In the records below, begin at the line that has "trace : List Trace := []" and stop after the line that has "inductive Acc where"; quote those lines verbatim and nothing more.

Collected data
===============

/-! ## Control transfer -/

/-- The jumps: the target, the taken and the not-taken counts; a relative target is relative to the address after the
instruction (45_control_transfer.md R245 to R250). Marked by the spec as its own: R249 (D22). -/
def Obligations.Jumps : Prop :=
  ∀ (s : State) (i : Fin 4) (a : Word) (e : Byte),
    let target := BitVec.ofNat 16 (s.pc.toNat + 2 + signExtended e)
    encode (.jp_a16 a) = [0xC3, loByte a, hiByte a] ∧ exec (.jp_a16 a) s = .next (retire 0 4 { s with pc := a }) ∧
    encode (instrJpCc (cc i) a) = [BitVec.ofNat 8 (0xC2 + 8 * i.val), loByte a, hiByte a] ∧
    (condHolds i s.f → exec (instrJpCc (cc i) a) s = .next (retire 0 4 { s with pc := a })) ∧
    (¬ condHolds i s.f → exec (instrJpCc (cc i) a) s = .next (retire 3 3 s)) ∧
    encode .jp_HL = [0xE9] ∧ exec .jp_HL s = .next (retire 0 1 { s with pc := s.hl }) ∧
    encode (.jr_e8 e) = [0x18, e] ∧ exec (.jr_e8 e) s = .next (retire 0 3 { s with pc := target }) ∧
    encode (instrJrCc (cc i) e) = [BitVec.ofNat 8 (0x20 + 8 * i.val), e] ∧
    (condHolds i s.f → exec (instrJrCc (cc i) e) s = .next (retire 0 3 { s with pc := target })) ∧
    (¬ condHolds i s.f → exec (instrJrCc (cc i) e) s = .next (retire 2 2 s))

/-- Calls and restarts: the address after the instruction is pushed, then pc is the target; a call not taken touches no
stack (45_control_transfer.md R245, R251, R252, R256). -/
def Obligations.CallsAndRestarts : Prop :=
  ∀ (s : State) (i : Fin 4) (y : Fin 8) (a : Word),
    let pushed (len : Nat) : State :=
      afterWrite16 { s with sp := s.sp - 2 } (s.sp - 2) (BitVec.ofNat 16 (s.pc.toNat + len))
    let stackFaults (k : Instr) : Prop :=
      (writable s (s.sp - 2) = false → Faults (exec k s) s (s.sp - 2) .write) ∧
      (writable s (s.sp - 2) = true → writable s (s.sp - 1) = false → Faults (exec k s) s (s.sp - 1) .write)
    encode (.call_a16 a) = [0xCD, loByte a, hiByte a] ∧
    (writable16 s (s.sp - 2) = true → exec (.call_a16 a) s = .next (retire 0 6 { pushed 3 with pc := a })) ∧
    stackFaults (.call_a16 a) ∧
    encode (instrCallCc (cc i) a) = [BitVec.ofNat 8 (0xC4 + 8 * i.val), loByte a, hiByte a] ∧
    (condHolds i s.f → writable16 s (s.sp - 2) = true →
      exec (instrCallCc (cc i) a) s = .next (retire 0 6 { pushed 3 with pc := a })) ∧
    (condHolds i s.f → stackFaults (instrCallCc (cc i) a)) ∧
    (¬ condHolds i s.f → exec (instrCallCc (cc i) a) s = .next (retire 3 3 s)) ∧
    encode (instrRst y) = [BitVec.ofNat 8 (0xC7 + 8 * y.val)] ∧
    (writable16 s (s.sp - 2) = true →
      exec (instrRst y) s = .next (retire 0 4 { pushed 1 with pc := BitVec.ofNat 16 (8 * y.val) })) ∧
    stackFaults (instrRst y)
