/-! ## `State.setStack` -/

@[simp] theorem State.setStack_sp (s : State) (r : StackReg) (x : Word) : (s.setStack r x).sp = s.sp := by
  cases r <;> rfl
@[simp] theorem State.setStack_pc (s : State) (r : StackReg) (x : Word) : (s.setStack r x).pc = s.pc := by
  cases r <;> rfl
@[simp] theorem State.setStack_ime (s : State) (r : StackReg) (x : Word) : (s.setStack r x).ime = s.ime := by
  cases r <;> rfl
@[simp] theorem State.setStack_bootLocked (s : State) (r : StackReg) (x : Word) : (s.setStack r x).bootLocked = s.bootLocked := by
  cases r <;> rfl
@[simp] theorem State.setStack_boot (s : State) (r : StackReg) (x : Word) : (s.setStack r x).boot = s.boot := by
  cases r <;> rfl
@[simp] theorem State.setStack_rom (s : State) (r : StackReg) (x : Word) : (s.setStack r x).rom = s.rom := by
  cases r <;> rfl
@[simp] theorem State.setStack_romLen (s : State) (r : StackReg) (x : Word) : (s.setStack r x).romLen = s.romLen := by
  cases r <;> rfl
@[simp] theorem State.setStack_ram (s : State) (r : StackReg) (x : Word) : (s.setStack r x).ram = s.ram := by
  cases r <;> rfl
@[simp] theorem State.setStack_ifr (s : State) (r : StackReg) (x : Word) : (s.setStack r x).ifr = s.ifr := by
  cases r <;> rfl
@[simp] theorem State.setStack_ier (s : State) (r : StackReg) (x : Word) : (s.setStack r x).ier = s.ier := by
  cases r <;> rfl
@[simp] theorem State.setStack_clock (s : State) (r : StackReg) (x : Word) : (s.setStack r x).clock = s.clock := by
  cases r <;> rfl
@[simp] theorem State.setStack_mode (s : State) (r : StackReg) (x : Word) : (s.setStack r x).mode = s.mode := by
  cases r <;> rfl
@[simp] theorem State.setStack_line (s : State) (r : StackReg) (x : Word) : (s.setStack r x).line = s.line := by
  cases r <;> rfl
@[simp] theorem State.setStack_scy (s : State) (r : StackReg) (x : Word) : (s.setStack r x).scy = s.scy := by
  cases r <;> rfl
@[simp] theorem State.setStack_scx (s : State) (r : StackReg) (x : Word) : (s.setStack r x).scx = s.scx := by
  cases r <;> rfl
@[simp] theorem State.setStack_fb (s : State) (r : StackReg) (x : Word) : (s.setStack r x).fb = s.fb := by
  cases r <;> rfl
@[simp] theorem State.setStack_consumed (s : State) (r : StackReg) (x : Word) : (s.setStack r x).consumed = s.consumed := by
  cases r <;> rfl
@[simp] theorem State.setStack_slot (s : State) (r : StackReg) (x : Word) : (s.setStack r x).slot = s.slot := by
  cases r <;> rfl
@[simp] theorem State.setStack_phase (s : State) (r : StackReg) (x : Word) : (s.setStack r x).phase = s.phase := by
  cases r <;> rfl
@[simp] theorem State.setStack_held (s : State) (r : StackReg) (x : Word) : (s.setStack r x).held = s.held := by
  cases r <;> rfl
@[simp] theorem State.setStack_status (s : State) (r : StackReg) (x : Word) : (s.setStack r x).status = s.status := by
  cases r <;> rfl
@[simp] theorem State.setStack_params (s : State) (r : StackReg) (x : Word) : (s.setStack r x).params = s.params := by
  cases r <;> rfl
@[simp] theorem State.setStack_drawCount (s : State) (r : StackReg) (x : Word) : (s.setStack r x).drawCount = s.drawCount := by
  cases r <;> rfl
@[simp] theorem State.setStack_turns (s : State) (r : StackReg) (x : Word) : (s.setStack r x).turns = s.turns := by
  cases r <;> rfl
@[simp] theorem State.setStack_turnCount (s : State) (r : StackReg) (x : Word) :
    (s.setStack r x).turnCount = s.turnCount := by
  cases r <;> rfl
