theorem ldWordSp_ends (a : Word) (s : State) : Ends s (ldWordSp a s) :=
  .finish ((memWrite16_keeps s a _).bind fun _ t => .refl t)

theorem ldSpHL_ends (s : State) : Ends s (ldSpHL s) := .finish (x := .done ⟨1, 2⟩ _) (.setSp s _)

theorem pushReg_ends (r : StackReg) (s : State) : Ends s (pushReg r s) :=
  .finish ((push16_keeps s _).bind fun _ t => .refl t)

theorem popReg_ends (r : StackReg) (s : State) : Ends s (popReg r s) :=
  .finish ((pop16_keeps s).bind fun _ t => .setStack t r _)

theorem aluApply_keeps (op : AluOp) (v : Byte) (s : State) : BodyKeeps s (aluApply op v s) := by
  cases op <;> first | exact .setF s _ | exact BodyKeeps.trans (.setR8 s .a _) (.setF _ _)

theorem aluLoc_ends (op : AluOp) (o : Operand8) (s : State) : Ends s (aluLoc op o s) :=
  .finish ((loadLoc_keeps _ s).bind fun _ t => aluApply_keeps op _ t)

theorem aluImm_ends (op : AluOp) (n : Byte) (s : State) : Ends s (aluImm op n s) :=
  .finish (x := .done ⟨2, 2⟩ _) (aluApply_keeps op n s)

theorem incLoc_ends (o : Operand8) (s : State) : Ends s (incLoc o s) :=
  .finish ((loadLoc_keeps _ s).bind fun _ t => (storeLoc_keeps _ _ t).bind fun _ u => .setF u _)

theorem decLoc_ends (o : Operand8) (s : State) : Ends s (decLoc o s) :=
  .finish ((loadLoc_keeps _ s).bind fun _ t => (storeLoc_keeps _ _ t).bind fun _ u => .setF u _)

theorem daa_ends (s : State) : Ends s (daa s) :=
  .finish (x := .done ⟨1, 1⟩ _) (BodyKeeps.trans (.setR8 s .a _) (.setF _ _))

theorem cpl_ends (s : State) : Ends s (cpl s) :=
  .finish (x := .done ⟨1, 1⟩ _) (BodyKeeps.trans (.setR8 s .a _) (.setF _ _))

theorem scf_ends (s : State) : Ends s (scf s) := .finish (x := .done ⟨1, 1⟩ _) (.setF s _)

theorem ccf_ends (s : State) : Ends s (ccf s) := .finish (x := .done ⟨1, 1⟩ _) (.setF s _)

theorem inc16_ends (r : Reg16) (s : State) : Ends s (inc16 r s) := .finish (x := .done ⟨1, 2⟩ _) (.setR16 s r _)

theorem dec16_ends (r : Reg16) (s : State) : Ends s (dec16 r s) := .finish (x := .done ⟨1, 2⟩ _) (.setR16 s r _)

theorem addHL_ends (r : Reg16) (s : State) : Ends s (addHL r s) :=
  .finish (x := .done ⟨1, 2⟩ _) (BodyKeeps.trans (.setHl s _) (.setF _ _))

theorem addSp_ends (e : Byte) (s : State) : Ends s (addSp e s) :=
  .finish (x := .done ⟨2, 4⟩ _) (BodyKeeps.trans (.setSp s _) (.setF _ _))

theorem ldHLSp_ends (e : Byte) (s : State) : Ends s (ldHLSp e s) :=
  .finish (x := .done ⟨2, 3⟩ _) (BodyKeeps.trans (.setHl s _) (.setF _ _))

theorem accRotate_ends (op : AccRot) (s : State) : Ends s (accRotate op s) :=
  .finish (x := .done ⟨1, 1⟩ _) (BodyKeeps.trans (.setR8 s .a _) (.setF _ _))

theorem shiftLoc_ends (op : ShiftOp) (o : Operand8) (s : State) : Ends s (shiftLoc op o s) :=
  .finish ((loadLoc_keeps _ s).bind fun _ t => (storeLoc_keeps _ _ t).bind fun _ u => .setF u _)

theorem bitLoc_ends (k : Fin 8) (o : Operand8) (s : State) : Ends s (bitLoc k o s) :=
  .finish ((loadLoc_keeps _ s).bind fun _ t => .setF t _)

theorem resLoc_ends (k : Fin 8) (o : Operand8) (s : State) : Ends s (resLoc k o s) :=
  .finish ((loadLoc_keeps _ s).bind fun _ t => (storeLoc_keeps _ _ t).bind fun _ u => .refl u)

theorem setLoc_ends (k : Fin 8) (o : Operand8) (s : State) : Ends s (setLoc k o s) :=
  .finish ((loadLoc_keeps _ s).bind fun _ t => (storeLoc_keeps _ _ t).bind fun _ u => .refl u)

theorem jump_ends (a : Word) (s : State) : Ends s (jump a s) := .finish (x := .done ⟨0, 4⟩ _) (.setPc s a)

theorem jumpHL_ends (s : State) : Ends s (jumpHL s) := .finish (x := .done ⟨0, 1⟩ _) (.setPc s _)

theorem jumpRel_ends (e : Byte) (s : State) : Ends s (jumpRel e s) := .finish (x := .done ⟨0, 3⟩ _) (.setPc s _)

theorem jumpCc_ends (j : Cond) (a : Word) (s : State) : Ends s (jumpCc j a s) := by
  unfold jumpCc
  split
  · exact .finish (x := .done ⟨0, 4⟩ _) (.setPc s a)
  · exact .finish (x := .done ⟨3, 3⟩ _) (.refl s)

theorem jumpRelCc_ends (j : Cond) (e : Byte) (s : State) : Ends s (jumpRelCc j e s) := by
  unfold jumpRelCc
  split
  · exact .finish (x := .done ⟨0, 3⟩ _) (.setPc s _)
  · exact .finish (x := .done ⟨2, 2⟩ _) (.refl s)

theorem callTo_keeps (len cyc : Nat) (a : Word) (s : State) : (callTo len cyc a s).Keeps s :=
  (push16_keeps s _).bind fun _ t => .setPc t a

theorem call_ends (a : Word) (s : State) : Ends s (call a s) := .finish (callTo_keeps 3 6 a s)

theorem callCc_ends (j : Cond) (a : Word) (s : State) : Ends s (callCc j a s) := by
  unfold callCc
  split
  · exact .finish (callTo_keeps 3 6 a s)
  · exact .finish (x := .done ⟨3, 3⟩ _) (.refl s)

theorem restart_ends (y : Fin 8) (s : State) : Ends s (restart y s) := .finish (callTo_keeps 1 4 _ s)

theorem retWith_keeps (cyc : Nat) (s : State) : (retWith cyc s).Keeps s :=
  (pop16_keeps s).bind fun v t => .setPc t v

theorem ret_ends (s : State) : Ends s (ret s) := .finish (retWith_keeps 4 s)

theorem retCc_ends (j : Cond) (s : State) : Ends s (retCc j s) := by
  unfold retCc
  split
  · exact .finish (retWith_keeps 5 s)
  · exact .finish (x := .done ⟨1, 2⟩ _) (.refl s)

theorem reti_ends (s : State) : Ends s (reti s) :=
  .finish ((retWith_keeps 4 s).bind fun _ t => .setIme t true)

theorem nop_ends (s : State) : Ends s (nop s) := .finish (x := .done ⟨1, 1⟩ _) (.refl s)

theorem halt_ends (s : State) : Ends s (halt s) := .finish (x := .exit .halt _) ⟨by simp, .refl s⟩

theorem stop_ends (s : State) : Ends s (stop s) := .finish (x := .exit .stop _) ⟨by simp, .refl s⟩

theorem writeIme_ends (v : Bool) (s : State) : Ends s (writeIme v s) := .finish (x := .done ⟨1, 1⟩ _) (.setIme s v)

theorem illegal_ends (op : Byte) (s : State) : Ends s (illegal op s) :=
  .finish (x := .exit (.unimplemented op) _) ⟨by simp, .refl s⟩

theorem runExtended_ends (cb : Byte) (s : State) : Ends s (runExtended cb s) := by
  unfold runExtended
  split
  · exact shiftLoc_ends _ _ s
  · exact bitLoc_ends _ _ s
  · exact resLoc_ends _ _ s
  · exact setLoc_ends _ _ s

theorem runPrefixed_ends (s : State) : Ends s (runPrefixed s) := by
  unfold runPrefixed
  have h := memRead_keeps s (s.pc + 1)
  split <;> rename_i hm <;> rw [hm] at h
  · exact (runExtended_ends _ _).trans h
  · exact ⟨_, h.2, .inr ⟨_, h.1, rfl⟩⟩
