theorem ldAHLStep_done_or_faults (step : Word) (s : State) :
    (readable s s.hl = true → ldAHLStep step s =
      .next (retire 1 2 (({ afterRead s s.hl with a := valueAt s s.hl } : State).setHl (s.hl + step)))) ∧
    (readable s s.hl = false → Faults (ldAHLStep step s) s s.hl .read) :=
  load_done_or_faults 1 2 s.hl (fun v t => (t.setR8 .a v).setHl (s.hl + step)) s

theorem ldDirectA_done_or_faults (len cyc : Nat) (addr : Word) (s : State) :
    (writable s addr = true → ldDirectA len cyc addr s = .next (retire len cyc (afterWrite s addr s.a))) ∧
    (writable s addr = false → Faults (ldDirectA len cyc addr s) s addr .write) :=
  store_done_or_faults len cyc addr s.a id s

theorem ldHLAStep_done_or_faults (step : Word) (s : State) :
    (writable s s.hl = true →
      ldHLAStep step s = .next (retire 1 2 ((afterWrite s s.hl s.a).setHl (s.hl + step)))) ∧
    (writable s s.hl = false → Faults (ldHLAStep step s) s s.hl .write) :=
  store_done_or_faults 1 2 s.hl s.a (fun t => t.setHl (s.hl + step)) s

/-- The high-page address as a number (30_encoding.md R99). -/
theorem highPage_eq (n : Byte) : highPage n = BitVec.ofNat 16 (0xFF00 + n.toNat) := by
  unfold highPage
  bv_omega

end

/-! ## The loads (41_loads.md) -/

/-- The opcode byte 01yyyzzz; HALT holds the slot of y = z = 6 (30_encoding.md R100). -/
theorem encode_instrLd (y z : Fin 8) :
    encode (instrLd (r8 y) (r8 z)) = [BitVec.ofNat 8 (0x40 + 8 * y.val + z.val)] := by
  revert y z
  decide

/-- Settles O34: the rows run one operation; a destination that no region answers is the byte at HL, so the source is
a register and its load goes on. -/
theorem loadRegisters : Obligations.LoadRegisters := by
  intro s y z hyz i
  have hform : ¬ (r8 y = .atHL ∧ r8 z = .atHL) := by rwa [r8_eq_atHL, r8_eq_atHL]
  have hexec : exec i s = ldLoc (r8 y) (r8 z) s := exec_instrLd hform s
  have hcyc : byForm (r8 y) (byForm (r8 z) 1 2) 2 = if y = 6 ∨ z = 6 then 2 else 1 := by
    rw [byForm_r8, byForm_r8]
    by_cases hy : y = 6 <;> simp [hy]
  refine ⟨encode_instrLd y z, fun hsrc hdst => ?_, fun hsrc => ?_, fun hdst => ?_⟩
  · rw [hexec, ldLoc_eq hsrc hdst, hcyc]
  · rw [hexec]
    exact ldLoc_faults_read hsrc
  · rw [hexec]
    refine ldLoc_faults_write ?_ hdst
    cases hy : r8 y with
    | reg r => rw [hy] at hdst; cases hdst
    | atHL => cases hz : r8 z with
      | reg q => rfl
      | atHL => exact absurd ⟨hy, hz⟩ hform

/-- Settles O35: the rows run one operation, whose one access is the store. -/
theorem loadImmediates : Obligations.LoadImmediates := by
  intro s y n i
  have hexec : exec i s = ldLocImm (r8 y) n s := exec_instrLdImm (r8 y) n s
  rw [hexec, ← byForm_r8]
  exact ⟨by fin_cases y <;> rfl, ldLocImm_eq n, ldLocImm_faults n⟩

/-- Settles O36: each row is a direct load or a stepping one. -/
theorem loadAccumulator : Obligations.LoadAccumulator := by
  intro s a n high loads
  have hhigh (b : Byte) : high b = highPage b := (highPage_eq b).symm
  have hback : s.hl - 1 = s.hl + (-1) := BitVec.sub_eq_add_neg s.hl 1
  rw [hhigh, hhigh, hback]
  exact ⟨ldADirect_done_or_faults 1 2 s.bc s, ldADirect_done_or_faults 1 2 s.de s, ldAHLStep_done_or_faults 1 s,
    ldAHLStep_done_or_faults (-1) s, ldADirect_done_or_faults 3 4 a s, ldADirect_done_or_faults 2 3 (highPage n) s,
    ldADirect_done_or_faults 1 2 (highPage s.c) s, rfl, rfl, rfl, rfl, rfl, rfl, rfl⟩
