-- ==== Sys2Proof/Machine/StateSys.lean ====
section
/-! DEFINITION. The configuration area of the boot flash (R661 to R664) and the boot state (16, 17). Every default
value is the value at a COLD reset of a blank boot flash. -/

namespace Sys2Proof.Machine

/-- What a configuration record holds (R663). -/
inductive CfgVal where
  | lastActive (b : Bool)
  | admin (line : Bytes)
  | signer (key : Bytes)
  | kek (wrapped : Bytes)
  | tenantKey (volume phase : Nat) (wrapped : Bytes) (limit mark : Nat)
  | rekey (volume cursor : Nat)
  /-- A group record (R191): record generation, placement inputs, rebuild cursors, refill cursors, the relocation sweep,
  the unavailable-block list, and the policy as set (log entry 35). -/
  | group (generation : Nat) (place : Placement) (cursors refills : List (Nat × Nat)) (sweep : Option Sweep)
      (ubl : List UblEntry) (policy : Policy)
  | volume (v : Volume)
  | shaper (v : Shaper)
  | address (addr pfx : Nat)
  | allow (a : RoceAllow)
  | image (bytes : Bytes)
  | attach (a : Attachment)
  | register (v : Nat)
deriving DecidableEq, Repr

/-- A record: its TYPE, its KEY, and its payload; none deletes the item (R661). -/
structure CfgRec where
  typ : Nat
  key : Nat
  val : Option CfgVal
deriving DecidableEq, Repr

/-- The configuration area (R661, R662). -/
structure Flash where
  /-- Records in force (R661), by type and key. -/
  recs : List CfgRec := []
  /-- Records being programmed, oldest first (R662). -/
  queue : List CfgRec := []
  /-- The live bank, 0 A or 1 B, its BANK_GEN, and the bank offset at which the next record is appended (R661). -/
  bank : Nat := 0
  bankGen : Nat := 1
  next : Nat := 4096
  /-- SEQ of the next record (R661). -/
  seq : Nat := 1
  /-- The records in force as they were programmed: TYPE, KEY and bytes (R661). -/
  placed : List (Nat × Nat × Bytes) := []
deriving DecidableEq, Repr

/-- A trace record (R691): its time, island, kind, and the draw of its arguments. -/
structure Trace where
  time : Nat
  island : Nat
  kind : Nat
  args : Nat
deriving DecidableEq, Repr

/-- The handling of a fatal event (R687 to R690, R695). -/
structure FatalRun where
  /-- CAUSE, SITE, ADDR and TIME of the image header (R690). -/
  cause : Nat
  site : Nat
  addr : Nat
  time : Nat
  /-- ROLE of the header: the role at the event. -/
  role : Role
  /-- FOLLOW: further fatal events before COMPLETE. -/
  follow : Nat := 0
  /-- The cycle the image was complete (R690). -/
  complete : Option Nat := none
  /-- The image is being pulled by the peer (R692). -/
  pulling : Bool := false
  /-- The cycle SYS_WDOG expired (R689). -/
  expired : Option Nat := none
deriving DecidableEq, Repr

/-- A firmware activation in progress (R675 to R678). -/
structure Activation where
  /-- The FW_ACTIVATE command, by its order number. -/
  seq : Nat
  /-- The slot being activated and the slot running before. -/
  slot : Nat
  old : Nat
  /-- PHASE (R682): the step of R676. -/
  phase : Nat
  /-- The cluster that switches next (R676 step 3). -/
  cluster : Nat := 0
  /-- The shadow has left, to start again from the other slot (R676 step 1). -/
  shadowAway : Bool := false
  /-- The cycle the cluster before resumed (R676 step 3). -/
  resumed : Option Nat := none
  /-- A cluster failed its resume check: the shadow repeats step 1 with the old slot (R677). -/
  rollback : Bool := false
  /-- The stall of the cluster in progress: the cycle it began, its length in µs, and whether the cluster will pass its
  resume check (R97, R676, R677). -/
  stalled : Option (Nat × Nat × Bool) := none
deriving DecidableEq, Repr

/-- What an ORDERLY reset waits for (R652, R655, R678): for RESET_CONTROLLER, by its order number, the end of a hitless
activation and then the posting of its completion; the drains of a SOLO controller, its label writes, or FENCED after a
release. -/
inductive OrderlyWait where
  | activation (seq : Nat)
  | posting (seq : Nat)
  | drain | labels | release
deriving DecidableEq, Repr

/-- A boot pointer sector (R657): SLOT, TRIAL (0 to 2) and GEN; none where its CRC fails. -/
structure BootPtr where
  slot : Nat
  trial : Nat
  gen : Nat
deriving DecidableEq, Repr

/-- The boot flash and the boot state. -/
structure Sys where
  flash : Flash := {}
  /-- Image slots 0 and 1 where written, by slot: their bytes (R656); an unlisted slot holds the factory image. -/
  slots : Tbl Bytes := []
  /-- The two boot pointer sectors (R656, R657); a blank flash has its first name slot 0 (log entry 50). -/
  ptr0 : Option BootPtr := some { slot := 0, trial := 0, gen := 1 }
  ptr1 : Option BootPtr := none
  /-- The slot that runs (R660). -/
  running : Nat := 0
  /-- Start-up steps 1 to 6 have been taken; a group record's groups are being assembled (R667). -/
  started : Bool := false
  /-- A fatal event is being handled (R687). -/
  fatal : Option FatalRun := none
  /-- SYS_WDOG is armed: the cycle of its last PET (R697). -/
  petAt : Option Nat := none
  /-- The trace ring, newest first, at most 4,096 (R691). -/
  trace : List Trace := []
  /-- The last readings of sensors 0 to 7, newest first, at most 3, in units of 0.25 °C (R684). -/
  temps : Tbl (List Int) := []
  /-- VALID of SYS_TEMP by sensor: its last reading lay in range (R683, R715). -/
  tempValid : Tbl Bool := []
  /-- The console line being typed and the cycle of its first character (R666, R683). -/
  uart : Option (Bytes × Nat) := none
  /-- An ADMIN record that came over the console waits to be written (R666). -/
  adminWaits : Bool := false
  /-- A firmware activation in progress (R676). -/
  activation : Option Activation := none
  /-- An ORDERLY reset that waits: its CAUSE (R680) and for what (R652, R678). -/
  orderly : Option (Nat × OrderlyWait) := none
  /-- The cycle SYS_MODE was set to SERVICE by start-up, from which the assembly deadline runs (R667, R670). -/
  serviceAt : Option Nat := none
  /-- The assembly deadline has passed (R670). -/
  deadlinePassed : Bool := false
deriving DecidableEq, Repr

end Sys2Proof.Machine
end

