-- ==== Sys2Proof/Machine/RegTable.lean ====
section
/-! DEFINITION. Every register of the register space (R47, R48), one `Reg` per register or register array:
its rule, its offset from 0x00_1000_0000, its fields with their access codes (R18) and reset values, and its
owning island (R609). Generated from the register tables of the chapters. -/

namespace Sys2Proof.Machine

/-- The access codes of R18. -/
inductive Acc where
  | rw | ro | rc | wo | w1p | set | clr
deriving DecidableEq, Repr

/-- One field of a register: bits [msb:lsb], access and reset value (a fused value or a value the text gives
is supplied by the register's view and stands as 0 here). -/
structure RegField where
  msb : Nat
  lsb : Nat
  acc : Acc
  reset : Nat
deriving DecidableEq, Repr

/-- The owning island of a register (R609): one island, or `base + step * n` for entry `n` of an array. -/
inductive Owner where
  | fixed (island : Nat)
  | lane (base step : Nat)
deriving DecidableEq, Repr

/-- A register or register array. `wide`: 64 bits at two consecutive offsets (R49). -/
structure RegInfo where
  base : Nat
  count : Nat
  stride : Nat
  wide : Bool
  owner : Owner
  fields : List RegField
deriving DecidableEq, Repr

===============

▶ [COMPLETED EXERCISE]:
  trace : List Trace := []
  /-- The last readings of sensors 0 to 7, newest first, at most 3, in units of 0.25 °C (R684). -/
  temps : Tbl (List Int) := []
  /-- VALID of SYS_TEMP by sensor: its last reading lay in range (R683, R715). -/
  tempValid : Tbl Bool := []
  /-- The console line being typed and the cycle of its first character (R666, R683). -/
  uart : Option (Bytes × Nat) := none
  /-- An ADMIN record that came over the console waits to be written (R666). -/
  adminWaits : Bool := false
  /-- A firmware activation in progress (R676). -/
  activation : Option Activation := none
  /-- An ORDERLY reset that waits: its CAUSE (R680) and for what (R652, R678). -/
  orderly : Option (Nat × OrderlyWait) := none
  /-- The cycle SYS_MODE was set to SERVICE by start-up, from which the assembly deadline runs (R667, R670). -/
  serviceAt : Option Nat := none
  /-- The assembly deadline has passed (R670). -/
  deadlinePassed : Bool := false
deriving DecidableEq, Repr

end Sys2Proof.Machine
end

-- ==== Sys2Proof/Machine/RegTable.lean ====
section
/-! DEFINITION. Every register of the register space (R47, R48), one `Reg` per register or register array:
its rule, its offset from 0x00_1000_0000, its fields with their access codes (R18) and reset values, and its
owning island (R609). Generated from the register tables of the chapters. -/

namespace Sys2Proof.Machine

/-- The access codes of R18. -/
inductive Acc where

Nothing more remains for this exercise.